This post is a day late. I have been so busy since the boys went back to school. I am constantly running in 10 different directions!
Yesterday, September 21st, was a notalgic kind of a day. One year ago yesterday, we got a call (also known in adoption circles as "THE CALL"!) that would change our lives forever....for the better.
The call was to let us know that we were matched, we were chosen by an expectant mom in NC to adopt her baby girl. OMG! Can you say holy happiness! Gah, I still have butterflies in my stomach when I think of this special, amazing, exciting time last year! We were finally going to be parents to a baby girl! My sons were finally going to have a baby sister!
She was due on October 10th. So we still had 19 days to go....to plan and prepare last minute details. 19 days! Or so we thought.
It was so hard to keep this exciting news to ourselves. My husband said not to tell anyone (except for our family and really close friends) this time around. We had a horrible adoption fall-through 18 months (from the due date) before, and it just made us relive the nightmare when we had to explain to everyone what had happened.
I was so damn giddy with excitement, but nervous and scared. Not nervous and scared that we would back out again, but that the expectant mom would back out this time.
D and I had made plans that morning to go see that movie "Trou.ble With the Cur.ve" later that night. All I knew was that it was a baseball movie and I knew who were the main actors in it. JT- anyone?! :)
So then we got the call around 2:00 that day. I was BUSTING with excitement when I went to pick up the kids from school. But Jacob had his friend in the car with us for a playdate, so I couldn't say anything yet....
That night D and I went to the movie and guess where it took place at? Yep, you guessed it- North Carolina!! I just knew then that this was meant to be, and this sweet baby that I was already falling in love with would be our daughter!
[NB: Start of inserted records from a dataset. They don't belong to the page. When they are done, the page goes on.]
-- ==== Sys2Proof/Machine/Wire.lean ====
section
/-! DEFINITION. The wire frame FRAME: a frame arrives from the bus (20_memory.md R52, 30_encoding.md R60). -/

namespace Sys2Proof.Machine

/-- FRAME: the two bytes of a well-formed frame arrive at the end of RX, byte 0 first (30_encoding.md R60, 20_memory.md
R44, R52; log 3). The next FR_RX that reaches them takes them (R64). -/
def execFrame (signals : BitVec 10) (spare : BitVec 4) (s : State) : Host.Outcome State Fault Refusal :=
  .next (s.rxArrive [frameByte0 signals, frameByte1 signals spare])

end Sys2Proof.Machine
end

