/-- Attempts that begin on a frame boundary each take a whole frame, and an attempt that begins on the second byte of
a frame fails, consumes that byte and leaves the next on a boundary (40_framer.md R92 (b)). -/
def Obligations.AlignedFramesAreAllReceived : Prop :=
  ∀ (s : State) (fs : List Frame) (rest : List Byte), (∀ f ∈ fs, f.wellFormed = true) →
    (s.rx = frameBytes fs ++ rest →
      ∃ t, attempts fs.length s = some (List.replicate fs.length .ok, t) ∧ t.rx = rest
        ∧ ∀ f, fs.getLast? = some f → t.fb = f)
    ∧ (∀ b : Byte, s.rx = b :: frameBytes fs ++ rest → fs ≠ [] → b.getLsbD 7 = false →
      ∃ t, attempts (fs.length + 1) s = some (.badStart :: List.replicate fs.length .ok, t) ∧ t.rx = rest)

/-- Self-synchronisation: whatever garbage stands before a run of well-formed frames, some attempt after at most one
attempt per garbage byte and one more begins on the first frame or, one frame lost, on the second, and in
the second case the last two results before it are RX_BAD_CONT and RX_BAD_START (40_framer.md R92). -/
def Obligations.ReceiverResynchronisesAfterGarbage : Prop :=
  ∀ (s : State) (garbage : List Byte) (f g : Frame) (fs : List Frame) (rest : List Byte),
    (∀ h ∈ f :: g :: fs, h.wellFormed = true) → s.rx = garbage ++ frameBytes (f :: g :: fs) ++ rest →
    ∃ n rs t, n ≤ garbage.length + 1 ∧ attempts n s = some (rs, t) ∧
      (t.rx = frameBytes (f :: g :: fs) ++ rest
        ∨ (t.rx = frameBytes (g :: fs) ++ rest ∧ ∃ before, rs = before ++ [.badCont, .badStart]))

/-! ### Debouncer -/

/-- DB_INIT sets the window and clears the three state registers of an instance not yet in use, touches nothing else,
and is refused once the instance is in use (41_debouncer.md R100, R106; 20_memory.md R51). -/
def Obligations.DebouncerInitConstructsOnce : Prop :=
  ∀ (s : State) (d : Nat) (x : Debouncer) (window : Time), s.db[d]? = some x →
    (s.dbInUse d = false → exec (.dbInit d window) s =
      .next { s with db := s.db.set d ⟨false, false, 0, window⟩, result := .nothing })
    ∧ (s.dbInUse d = true → exec (.dbInit d window) s = .refused (.opFault .reconfiguration))

/-- DB_PROCESS: step 1 restarts the time of change when the reading differs from the last one, step 2 accepts a
reading that differs from the stable value and has persisted for the window and emits its edge, step 4
records the reading; no other instance is touched (41_debouncer.md R101). The frame leaves out only the
model's own usage marks, which this statement says nothing about (log 12). -/
def Obligations.DebouncerProcessFollowsTheSteps : Prop :=
  ∀ (s : State) (d : Nat) (x : Debouncer) (now : Time) (reading : Bool), s.db[d]? = some x →
    ∀ tchg : Time, tchg = (if reading = x.prev then x.tchg else now) →
    ∃ t, exec (.dbProcess d now reading) s = .next t
      ∧ ((x.tstable ≤ now - tchg ∧ reading ≠ x.stable) → t = { s with
          db := s.db.set d ⟨reading, reading, tchg, x.tstable⟩
          dbUsed := t.dbUsed
          result := .edge (if reading then .toHigh else .toLow) })
      ∧ (¬(x.tstable ≤ now - tchg ∧ reading ≠ x.stable) → t = { s with
          db := s.db.set d ⟨x.stable, reading, tchg, x.tstable⟩
          dbUsed := t.dbUsed
          result := .edge .none })

/-- DB_FORCE writes the stable value alone; DB_STABLE returns it and writes no register (41_debouncer.md R102, R103; the
usage mark is the model's, log 12). -/
def Obligations.DebouncerForceAndStable : Prop :=
  ∀ (s : State) (d : Nat) (x : Debouncer), s.db[d]? = some x →
    (∀ value : Bool, exec (.dbForce d value) s = .next { s with
      db := s.db.set d ⟨value, x.prev, x.tchg, x.tstable⟩, dbUsed := s.dbUsed.set d true, result := .nothing })
    ∧ exec (.dbStable d) s = .next { s with dbUsed := s.dbUsed.set d true, result := .bit x.stable }

/-- A step input held for the window produces exactly one edge, at the first call at or past the boundary: `t0` is the
call that first sees the reading, `early` the calls before the boundary, `t` the first past it (41_debouncer.md
R104; no wrap: no call is before `t0`); with a window of 0 the edge comes at `t0` itself (R105 (a)). -/
def Obligations.HeldStepGivesExactlyOneEdge : Prop :=
  ∀ (s : State) (d : Nat) (x : Debouncer) (reading : Bool) (t0 t : Time) (early late : List Time),
    s.db[d]? = some x → x.stable = !reading → x.prev = !reading →
    (∀ u ∈ early, t0 ≤ u ∧ u - t0 < x.tstable) → t0 ≤ t → x.tstable ≤ t - t0 →
    (0 < x.tstable → edgesOf d ((t0 :: early ++ t :: late).map fun u => (u, reading)) s =
      some (List.replicate (early.length + 1) .none ++ [if reading then .toHigh else .toLow]
        ++ List.replicate late.length .none))
    ∧ (x.tstable = 0 → edgesOf d ((t0 :: late).map fun u => (u, reading)) s =
      some ((if reading then .toHigh else .toLow) :: List.replicate late.length .none))

/-- An excursion that reverts before the window ends produces no edge at all, neither while it lasts nor after it,
for as long as the old reading then holds (41_debouncer.md R104, R105 (c), (d)). -/
def Obligations.ShortExcursionGivesNoEdge : Prop :=
  ∀ (s : State) (d : Nat) (x : Debouncer) (t0 : Time) (during after : List Time),
    s.db[d]? = some x → x.prev = x.stable → 0 < x.tstable →
    (∀ u ∈ during, t0 ≤ u ∧ u - t0 < x.tstable) →
    edgesOf d ((t0 :: during).map (fun u => (u, !x.stable)) ++ after.map fun u => (u, x.stable)) s =
      some (List.replicate (1 + during.length + after.length) .none)

/-- Noise that changes at every call never produces an edge when the window is at least 1 ms (41_debouncer.md R105 (b),
60_exceptions.md R185). -/
def Obligations.AlternatingNoiseIsAbsorbed : Prop :=
  ∀ (s : State) (d : Nat) (x : Debouncer) (calls : List (Time × Bool)), s.db[d]? = some x → 0 < x.tstable →
    alternates x.prev calls = true → edgesOf d calls s = some (List.replicate calls.length .none)

/-! ### Effect engines -/

/-- FX_CONFIG sets the configuration and leaves the timestamps without a value, on a context not yet in use and for a
configuration that meets R133; it is refused otherwise (42_effect_engines.md R133, 20_memory.md R51). The refusals
are log 10, when a context is in use is log 12, and that the usage is reported before a bad configuration is the
model's order of causes, log 26. -/
def Obligations.FxConfigConstructsOnce : Prop :=
  ∀ (s : State) (e : Nat) (c : Context) (k : FxConfig), s.fx[e]? = some c →
    (s.fxInUse e = false → k.legal = true → (∀ color half n, k = .flash color half n → n < s.sq.length) →
      exec (.fxConfig e k) s =
        .next { s with fx := s.fx.set e ⟨some k, none, none, none, c.rolls⟩, result := .nothing })
    ∧ (s.fxInUse e = true → exec (.fxConfig e k) s = .refused (.opFault .reconfiguration))
    ∧ (s.fxInUse e = false → (k.legal = false ∨ ∃ color half n, k = .flash color half n ∧ s.sq.length ≤ n) →
      exec (.fxConfig e k) s = .refused (.opFault .badConfiguration))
I knew about this adoption situation back in June of 2012. We had applied to be shown to her, but our profile was not shown to her in the first showing. (Well, she couldn't open the link to our adoption profile.) She picked a different adoptive family. Then she was told to pick a back-up family, and she could open our profile book at that time, and she picked us. I wouldn't find out this piece of information until 3 months later when I was sitting holding Cambria in her birth mom's hospital room! I remember feeling so disappointed back in June of 2012 when we found out we were not chosen. For some reason, I really felt a connection to these people and felt like this was the right adoption situation for us. So on Sept. 20th, the day before we got "THE CALL", the original adoptive family withdrew from the adoption. I don't really know the details, but at that point Cambria's birthmom said she had to find another adoptive family for her baby before she had the baby...and the due date was Oct. 10th and was coming up soon. On Sept. 21st, she looked at profile books again, and picked us! When I found out it was this particular expectant mom that had picked us, I was sooo excited, saying "This was the adoption situation that I really wanted to be chosen for!"
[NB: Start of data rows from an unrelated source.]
/-! ### The Shimmer level (42_effect_engines.md R129, R132) -/

theorem clampRat_eq (q : Rat) : clampRat 0 255 q = max 0 (min 255 q) := by
  unfold clampRat
  split
  · next h => rw [max_eq_left ((min_le_right 255 q).trans h.le)]
  · next h =>
    split
    · next h' => rw [min_eq_left h'.le, max_eq_right (by norm_num)]
    · next h' => rw [min_eq_right (not_lt.1 h'), max_eq_right (not_lt.1 h)]

/-- The level is the floor of the clamped brightness. -/
theorem toNat_shimmerLevel (p : ShimmerParams) (t : Nat) :
    ((shimmerLevel p t).toNat : Int) = ⌊max 0 (min 255 (shimmerRaw p t))⌋ := by
  have hnonneg : 0 ≤ ⌊max 0 (min 255 (shimmerRaw p t))⌋ := Int.floor_nonneg.2 (le_max_left _ _)
  have hle : ⌊max 0 (min 255 (shimmerRaw p t))⌋ ≤ 255 :=
    Int.floor_le_iff.2 ((max_le (by norm_num) (min_le_left _ _)).trans_lt (by norm_num))
  have hfloor : (clampRat 0 255 (shimmerRaw p t)).floor = ⌊max 0 (min 255 (shimmerRaw p t))⌋ :=
    congrArg Rat.floor (clampRat_eq _)
  rw [shimmerLevel, BitVec.toNat_ofNat, hfloor]
  omega

/-- Settles O48: a Shimmer's level is what its formula gives, and the other operands are refused. -/
theorem shimmerLevelFollowsItsFormula : Obligations.ShimmerLevelFollowsItsFormula := by
  unfold Obligations.ShimmerLevelFollowsItsFormula
  refine fun s e t => ⟨fun p ⟨c, hc, hk⟩ ht => ?level, fun p ⟨c, hc, hk⟩ ht => ?late, fun k ⟨c, hc, hk⟩ hne => ?kind⟩
  case level =>
    refine ⟨_, exec_fxShimmerLevel hc hk (levelOf_eq_ok.2 ⟨p, rfl, ht, rfl⟩), ?_⟩
    rintro _ _ _ _ rfl rfl rfl rfl
    exact toNat_shimmerLevel p t.toNat
  case late => simp [exec, execFxShimmerLevel, configured_of hc hk, levelOf, Nat.not_lt.2 ht]
  case kind =>
    have hlevel : levelOf k t.toNat = opFault .notShimmer := by
      cases k with
      | shimmer p => exact absurd rfl (hne p)
      | solid _ | timedSolid _ _ | flash _ _ _ | rainbow _ _ | sparkle => rfl
    simp [exec, execFxShimmerLevel, configured_of hc hk, hlevel]

/-- A greater distance gives no greater level. -/
theorem shimmerLevel_anti {p p' : ShimmerParams} {t : Nat} (hfactor : p.distanceFactor = p'.distanceFactor)
    (hdist : shimmerDist2 p t ≤ shimmerDist2 p' t) : shimmerLevel p' t ≤ shimmerLevel p t := by
  have hraw : shimmerRaw p' t ≤ shimmerRaw p t := by
    rw [shimmerRaw, shimmerRaw, hfactor]
    exact sub_le_sub_left (mul_le_mul_of_nonneg_left hdist (mul_self_nonneg _)) _
  have hfloor := Int.floor_le_floor (max_le_max_left 0 (min_le_min_left 255 hraw))
  rw [← toNat_shimmerLevel, ← toNat_shimmerLevel] at hfloor
  exact BitVec.le_def.2 (by exact_mod_cast hfloor)

/-- Settles O49: clamping and rounding keep the order. -/
theorem shimmerFallsWithDistance : Obligations.ShimmerFallsWithDistance := by
  unfold Obligations.ShimmerFallsWithDistance
  rintro s e e' p p' t ⟨c, hc, hk⟩ ⟨c', hc', hk'⟩ ht ht' hfactor hdist
  exact ⟨_, _, _, _, exec_fxShimmerLevel hc hk (levelOf_eq_ok.2 ⟨p, rfl, ht, rfl⟩),
    exec_fxShimmerLevel hc' hk' (levelOf_eq_ok.2 ⟨p', rfl, ht', rfl⟩), rfl, rfl, shimmerLevel_anti hfactor hdist⟩

/-! ### Numbers outside their bank (30_encoding.md R67) -/

theorem debouncer_of_length_le {s : State} {d : Nat} (h : s.db.length ≤ d) :
    s.debouncer d = opFault .noSuchDebouncer := by
  simp [State.debouncer, List.getElem?_eq_none h]

theorem context_of_length_le {s : State} {e : Nat} (h : s.fx.length ≤ e) : s.context e = opFault .noSuchContext := by
  simp [State.context, List.getElem?_eq_none h]

theorem configured_of_length_le {s : State} {e : Nat} (h : s.fx.length ≤ e) :
    s.configured e = opFault .noSuchContext := by
  simp [State.configured, List.getElem?_eq_none h]

theorem configured_of_none {s : State} {e : Nat} {c : Context} (hc : s.fx[e]? = some c) (hk : c.config = none) :
    s.configured e = opFault .unconfigured := by
  simp [State.configured, hc, hk]

theorem slotOperand_of_lt {s : State} {slot : Nat} (h : slot < s.ledCount) : s.slotOperand slot = .ok () :=
  slotOperand_eq_ok.2 h

theorem slotOperand_of_ge {s : State} {slot : Nat} (h : s.ledCount ≤ slot) :
    s.slotOperand slot = opFault .slotOutOfRange :=
  if_neg (Nat.not_lt.2 h)

/-- An operation that reads a context's configuration is refused with the cause that the read is. -/
theorem exec_of_configured_opFault {s : State} {e slot : Nat} {r : Reserved} (now : Time)
    (hslot : slot < s.ledCount) (h : s.configured e = opFault r) :
    exec (.fxActivate e now) s = .refused (.opFault r) ∧ exec (.fxTick e slot now) s = .refused (.opFault r)
      ∧ exec (.fxExpired e now) s = .refused (.opFault r) ∧ exec (.fxShimmerLevel e now) s = .refused (.opFault r) := by
  simp [exec, execFxActivate, fxActivate, execFxTick, fxTick, execFxExpired, fxExpired, execFxShimmerLevel, h,
    slotOperand_of_lt hslot]

/-- Settles O50: each operation's first read of the bank, or of the slot, is refused. -/
theorem reservedInstancesAreRefused : Obligations.ReservedInstancesAreRefused := by
  unfold Obligations.ReservedInstancesAreRefused
  refine ⟨fun s d now b h => ?debouncers, fun s e slot now k h hslot => ?contexts,
    fun s e slot now c hc hk hslot => ?unconfigured, fun s e slot now h => ?slots, fun s l now h => ?sequencers⟩
  case debouncers =>
    simp [exec, execDbInit, execDbProcess, dbProcess, execDbForce, execDbStable, debouncer_of_length_le h]
  case contexts =>
    refine ⟨?_, exec_of_configured_opFault now hslot (configured_of_length_le h)⟩
    simp [exec, execFxConfig, context_of_length_le h]
  case unconfigured => exact exec_of_configured_opFault now hslot (configured_of_none hc hk)
  case slots => simp [exec, execFxTick, fxTick, slotOperand_of_ge h]
  case sequencers =>
    simp [exec, execFxSeed, fxSeed, execSqTick, sqTick, State.sequencer, List.getElem?_eq_none h]

end Sys2Proof.Machine

/-! SUPPORT. The aggregator: AG_UPDATE step by step, and its queries (43_aggregator_and_sequencer.md R151 to R157). -/

namespace Sys2Proof.Machine

/-! ### The steps of AG_UPDATE -/

/-- The snapshot's frame becomes FB where FB's start marker is set (R152). -/
theorem attachFrame_eq (s : State) :
    s.attachFrame = s.setSnapFrame (if s.fb.b0.getLsbD 7 = true then s.fb else s.snapFrame) := by
  unfold State.attachFrame Frame.isError marker
  cases s.fb.b0.getLsbD 7 <;> rfl

theorem recordPulse_eq (s : State) (now : Time) (e : Edge) :
    s.recordPulse now e = { s with
      pulseStart := if e = .toHigh then now else s.pulseStart
      pulseArmed := if e = .toHigh then true else s.pulseArmed } := by
  unfold State.recordPulse
  split <;> rfl

theorem advanceMode_eq (s : State) (e : Edge) :
    s.advanceMode e = s.setMode (if e = .toHigh then s.mode.succ else s.mode) := by
  unfold State.advanceMode
  split <;> rfl

/-- `s` after a scroll signal has left `y` in DB[i]. -/
def State.debounced (s : State) (i : Nat) (y : Debouncer) : State := (s.setDb i y).useDb i

@[simp] theorem State.debounced_db (s : State) (i : Nat) (y : Debouncer) : (s.debounced i y).db = s.db.set i y := rfl

theorem debounceScroll_of {s : State} {i : Nat} {x : Debouncer} {f : Frame} (now : Time) (hx : s.db[i]? = some x)
    (hf : s.snapFrame = f) :
    debounceScroll i now s
      = .ok (s.debounced i (x.process now (f.signal (6 + i))).1, (x.process now (f.signal (6 + i))).2) :=
  dbProcess_eq_ok.2 ⟨x, hx, by rw [hf]; rfl, by rw [hf]⟩

theorem analogOperand_of_le {level : BitVec 16} (h : level.toNat ≤ 1023) : analogOperand level = .ok () :=
  analogOperand_eq_ok.2 h

theorem analogOperand_of_gt {level : BitVec 16} (h : 1023 < level.toNat) :
    analogOperand level = opFault .analogRange :=
  if_neg (Nat.not_le.2 h)

/-- AG_UPDATE with the four debouncers and levels in range (R151 to R154, R156). -/
theorem exec_agUpdate {s : State} {now : Time} {i : RawInputs} {x0 x1 x2 x3 : Debouncer} {later : List Debouncer}
    {f : Frame} (hdb : s.db = x0 :: x1 :: x2 :: x3 :: later) (hfuel : i.fuel.toNat ≤ 1023)
    (htemperature : i.temperature.toNat ≤ 1023) (hoil : i.oil.toNat ≤ 1023)
    (hf : f = if s.fb.b0.getLsbD 7 = true then s.fb else s.snapFrame) :
    exec (.agUpdate now i.ignition i.backlightDim i.tachWarning i.tachCritical i.fuel i.temperature i.oil) s =
      .next { s with
        snapInputs := some i
        snapFrame := f
        db := (x0.process now (f.signal 6)).1 :: (x1.process now (f.signal 7)).1 :: (x2.process now (f.signal 8)).1
          :: (x3.process now (f.signal 9)).1 :: later
        dbUsed := (((s.dbUsed.set 0 true).set 1 true).set 2 true).set 3 true
        pulseStart := if (x0.process now (f.signal 6)).2 = .toHigh then now else s.pulseStart
        pulseArmed := if (x0.process now (f.signal 6)).2 = .toHigh then true else s.pulseArmed
        mode := if (x2.process now (f.signal 8)).2 = .toHigh then s.mode.succ else s.mode
        result := .edges (x0.process now (f.signal 6)).2 (x1.process now (f.signal 7)).2
          (x2.process now (f.signal 8)).2 (x3.process now (f.signal 9)).2 } := by
  have hattach : (s.setInputs i).attachFrame = (s.setInputs i).setSnapFrame f := by
    rw [attachFrame_eq, hf]
    rfl
  have h0 := debounceScroll_of (i := 0) (x := x0) (f := f) now (s := (s.setInputs i).setSnapFrame f)
    (by simp [hdb]) rfl
  have h1 := debounceScroll_of (i := 1) (x := x1) (f := f) now (s := ((s.setInputs i).setSnapFrame f).debounced 0
    (x0.process now (f.signal 6)).1) (by simp [hdb]) rfl
  have h2 := debounceScroll_of (i := 2) (x := x2) (f := f) now (s := (((s.setInputs i).setSnapFrame f).debounced 0
    (x0.process now (f.signal 6)).1).debounced 1 (x1.process now (f.signal 7)).1) (by simp [hdb]) rfl
  have h3 := debounceScroll_of (i := 3) (x := x3) (f := f) now (s := ((((s.setInputs i).setSnapFrame f).debounced 0
    (x0.process now (f.signal 6)).1).debounced 1 (x1.process now (f.signal 7)).1).debounced 2
    (x2.process now (f.signal 8)).1) (by simp [hdb]) rfl
  simp only [Nat.reduceAdd] at h0 h1 h2 h3
  simp only [exec, execAgUpdate, analogOperand_of_le hfuel, analogOperand_of_le htemperature,
    analogOperand_of_le hoil, bind_ok, hattach, h0, h1, h2, h3, pure_eq_ok, finish_ok, recordPulse_eq, advanceMode_eq]
  simp only [State.setInputs, State.setSnapFrame, State.debounced, State.setDb, State.useDb, State.setMode, State.ret,
    hdb]
  rfl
Can you say "meant to be?!
I really haven't talked about the details of our adoption much on the blog or on FB. It brings tears to my eyes while writing about the personal details one year later....tears of joy, of course.
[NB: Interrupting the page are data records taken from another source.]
-- ==== Sys2Proof/Machine/Serializer.lean ====
section
/-!
DEFINITION. PixelBitstreamDriver (40_pixel_serializer.md): the operations `INIT`, `BLANK`, `TX.BIT`, `TX.CHAN`,
`TX.PIXEL`, `TX.FRAME`, `SHOW`, `IRQ.MASK`, `IRQ.UNMASK`.
-/

namespace Sys2Proof.Machine

/-- The pattern byte of a logical bit (R95). -/
def patternOf (c : Cfg) (b : Bool) : Byte := if b then c.patOne else c.patZero

/-- `TX.BIT(b)` (R123). The serializer's transient fields it moves are R43's (R36, log 15). -/
def txBit (b : Bool) (s : State) : State := s.emitByte (patternOf s.cfg b)

/-- `TX.CHAN(c)`: `for k in 7, 6, 5, 4, 3, 2, 1, 0: TX.BIT(c[k])` (R124), at bit position `k` (R28). -/
def txChan (c : Byte) (s : State) : State :=
  [7, 6, 5, 4, 3, 2, 1, 0].foldl (fun t k => txBit (c.getLsbD k) (t.setTxBit k)) s

/-- `TX.PIXEL((R, G, B))`: `TX.CHAN(G); TX.CHAN(R); TX.CHAN(B)` (R125), at the channel positions of R28. -/
def txPixel (p : Pixel) (s : State) : State :=
  txChan p.b ((txChan p.r ((txChan p.g (s.setTxChan .g)).setTxChan .r)).setTxChan .b)

/-- `for i in i .. : TX.PIXEL(frame[i])`, with `drv.txPixel = i` (R126). -/
def txPixels : Nat → List Pixel → State → State
  | _, [], s => s
  | i, p :: rest, s => txPixels (i + 1) rest (txPixel p (s.setTxPixel i))

/-- `IRQ.MASK`, the pixels, `IRQ.UNMASK`: the bracket of a frame (R126, R127) and of the blank (R122). -/
def txBracket (f : List Pixel) (s : State) : State :=
  (txPixels 0 f (s.setIrqMask true)).setIrqMask false

/-- `SHOW` (R128). It begins when the last byte is off the line: DESIGN CHOICE, log 35. -/
def showGap (s : State) : State := s.emitGap s.cfg.gapShowUs

/-- `TX.FRAME(frame)` (R126). -/
def txFrame (f : List Pixel) (s : State) : State := (showGap (txBracket f s)).endFrame

/-- `BLANK` (R122): the gap outside the bracket, N black pixels, the latching gap. -/
def blank (s : State) : State :=
  ((txBracket (List.replicate s.cfg.n Pixel.black) (s.emitGap s.cfg.gapPreUs)).emitGap s.cfg.gapBlankUs).endFrame

/-- `INIT` (R121): the configuration steps have no model state, then `BLANK`; the first `TICK` may follow (R281). -/
def initialise (s : State) : State := { blank s with initDone := true }

/-- `TX.BIT(0)` (R123). -/
def execTxBit0 (s : State) : Host.Outcome State Fault Refusal := .next ((txBit false s).returns .nothing)

/-- `TX.BIT(1)` (R123). -/
def execTxBit1 (s : State) : Host.Outcome State Fault Refusal := .next ((txBit true s).returns .nothing)

/-- `TX.CHAN` (R124). -/
def execTxChan (c : Byte) (s : State) : Host.Outcome State Fault Refusal := .next ((txChan c s).returns .nothing)

/-- `TX.PIXEL` (R125). -/
def execTxPixel (p : Pixel) (s : State) : Host.Outcome State Fault Refusal := .next ((txPixel p s).returns .nothing)

/-- `TX.FRAME` (R126). -/
def execTxFrame (f : List Pixel) (s : State) : Host.Outcome State Fault Refusal :=
  .next ((txFrame f s).returns .nothing)

/-- `SHOW` (R128). -/
def execShowGap (s : State) : Host.Outcome State Fault Refusal := .next ((showGap s).returns .nothing)

/-- `IRQ.MASK` (R129). -/
def execIrqMask (s : State) : Host.Outcome State Fault Refusal := .next ((s.setIrqMask true).returns .nothing)

/-- `IRQ.UNMASK` (R130). -/
def execIrqUnmask (s : State) : Host.Outcome State Fault Refusal := .next ((s.setIrqMask false).returns .nothing)

/-- `BLANK` (R122). -/
def execBlank (s : State) : Host.Outcome State Fault Refusal := .next ((blank s).returns .nothing)

/-- `INIT` (R121). -/
def execInit (s : State) : Host.Outcome State Fault Refusal := .next ((initialise s).returns .nothing)

end Sys2Proof.Machine
end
I went to sleep on Sept. 21, 2012 feeling so extremely happy and hopeful.
I still hadn't talked to her birthmom yet. But I couldn't wait to talk to this brave, strong woman.
As a side note, I've had many people tell me over the past year that I seem so happy and content since Cambria has joined our family. It's true. I am. She was the missing piece to our puzzle.
Do you belive in fate and destiny? I sure do.